Brief:
The answer is one number: how many lines in the data below hold "Writer".

Top of Records shown

-- ==== Sys2Proof/Machine/DoInstance.lean ====
section
/-!
DEFINITION. Machine/DoInstance.lean: the meanings of the commands of PCIe and the instances (spec/13): for each command
what exec answers. What the command does to the block is said once, in the operation that each of them calls.
-/
namespace Sys2Proof.Machine
open Sys2Proof

/-- PCIE_LINK_DOWN (R375). -/
def execPcieLinkDown (e : PcieEvent) (s : State) : Host.Outcome State Fault Refusal :=
  s.doing (Block.pcieDown e)

/-- INS_CMD_READ (R402). -/
def execInsCmdRead (i : Fin 256) (v : BitVec 32) (s : State) : Host.Outcome State Fault Refusal :=
  s.doing (fun b => b.byInst i.val (Block.insRead i.val v.toNat))

/-- INS_CMD_WRITE (R403). -/
def execInsCmdWrite (i : Fin 256) (v : BitVec 32) (s : State) : Host.Outcome State Fault Refusal :=
  s.doing (fun b => b.byInst i.val (Block.insWrite i.val v.toNat))

/-- INS_CMD_DELETE (R402). -/
def execInsCmdDelete (i : Fin 256) (v : BitVec 32) (s : State) : Host.Outcome State Fault Refusal :=
  s.doing (fun b => b.byInst i.val (Block.insDelete i.val v.toNat))

/-- INS_CMD_FENCE (R404). -/
def execInsCmdFence (i : Fin 256) (v : BitVec 32) (s : State) : Host.Outcome State Fault Refusal :=
  s.doing (fun b => b.byInst i.val (Block.insFence i.val v.toNat))

/-- INS_CMD_MOVE_BLOCK (R402). -/
def execInsCmdMoveBlock (i : Fin 256) (v : BitVec 32) (s : State) : Host.Outcome State Fault Refusal :=
  s.doing (fun b => b.byInst i.val (Block.insMove i.val v.toNat))

/-- INS_CMD_NOT_PERMITTED (R403). -/
def execInsCmdNotPermitted (i : Fin 256) (v : BitVec 32) (s : State) : Host.Outcome State Fault Refusal :=
  s.doing (fun b => b.byInst i.val (Block.insOther i.val v.toNat))

/-- WIN_HOLD_CLEAR (R384). -/
def execWinHoldClear (w : Writer) (i : Fin 256) (v : BitVec 32) (s : State) : Host.Outcome State Fault Refusal :=
  s.doing (fun b => b.byWrite w .ins (Block.winHoldClear w i.val v.toNat))

/-- DIRTY_SWAP (R406). -/
def execDirtySwap (w : Writer) (i : Fin 256) (v : BitVec 32) (s : State) : Host.Outcome State Fault Refusal :=
  s.doing (fun b => b.byWrite w .ins (Block.dirtySwap w i.val v.toNat))

/-- DIRTY_SWAP_DONE (R406). -/
def execDirtySwapDone (i : Fin 256) (s : State) : Host.Outcome State Fault Refusal :=
  s.doing (Block.dirtySwapDone i.val)

/-- INSTANCE_RESET (R407). -/
def execInstanceReset (i : Fin 256) (how : ResetBy) (s : State) : Host.Outcome State Fault Refusal :=
  s.doing (fun b => b.byReset how (Block.instanceReset i.val how))

/-- DRAIN_END (R408). -/
def execDrainEnd (i : Fin 256) (s : State) : Host.Outcome State Fault Refusal :=
  s.doing (Block.drainEnd i.val)

/-- INS_RESET (R408). -/
def execInsReset (i : Fin 256) (s : State) : Host.Outcome State Fault Refusal :=
  s.doing (Block.insReset i.val)

/-- PCIE_LINK_UP (R418). -/
def execPcieLinkUp (width : BitVec 5) (rate : Fin 16) (s : State) : Host.Outcome State Fault Refusal :=
  s.doing (fun b => b.outOfReset (Block.pcieUp width.toNat rate.val))

end Sys2Proof.Machine
end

Bottom of Records shown

Reply:
2